* Input data *

-- ==== Sys2Proof/Laws/PerInstr.lean ====
section
/-! SUPPORT. Statements about commands as syntax, one lemma per command. -/
set_option Elab.async false
namespace Sys2Proof.Laws
open Sys2Proof Sys2Proof.Machine

/-- A row of the command catalogue hands its verb arguments its path can carry (R440, R452). -/
def CatalogueArgs.Statement (i : Instr) : Prop := ∀ v c, asVerb i = some (v, c) → i.wf = true → c.wf = true

/-- A command given its selector byte keeps to what its path can carry. -/
theorem withByte_wf (c : Cmd) (i v : Nat) (hi : i < 48) (h : c.wf = true) : (withByte c i v).wf = true := by
  obtain ⟨p, _, _, args⟩ := c
  have hl : ((padTo (max args.length (i + 1)) args).set i (BitVec.ofNat 8 v)).length = max args.length (i + 1) := by
    simp [padTo]
  cases p <;> simp only [Cmd.wf, withByte, decide_eq_true_eq, hl] at h ⊢ <;> omega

* Assigned task *
The lines to output run from the one containing "obtain ⟨p, _, _, args⟩ := c" through the last line of the records above; repeat them exactly and nothing more.

* Reply to the task *
  obtain ⟨p, _, _, args⟩ := c
  have hl : ((padTo (max args.length (i + 1)) args).set i (BitVec.ofNat 8 v)).length = max args.length (i + 1) := by
    simp [padTo]
  cases p <;> simp only [Cmd.wf, withByte, decide_eq_true_eq, hl] at h ⊢ <;> omega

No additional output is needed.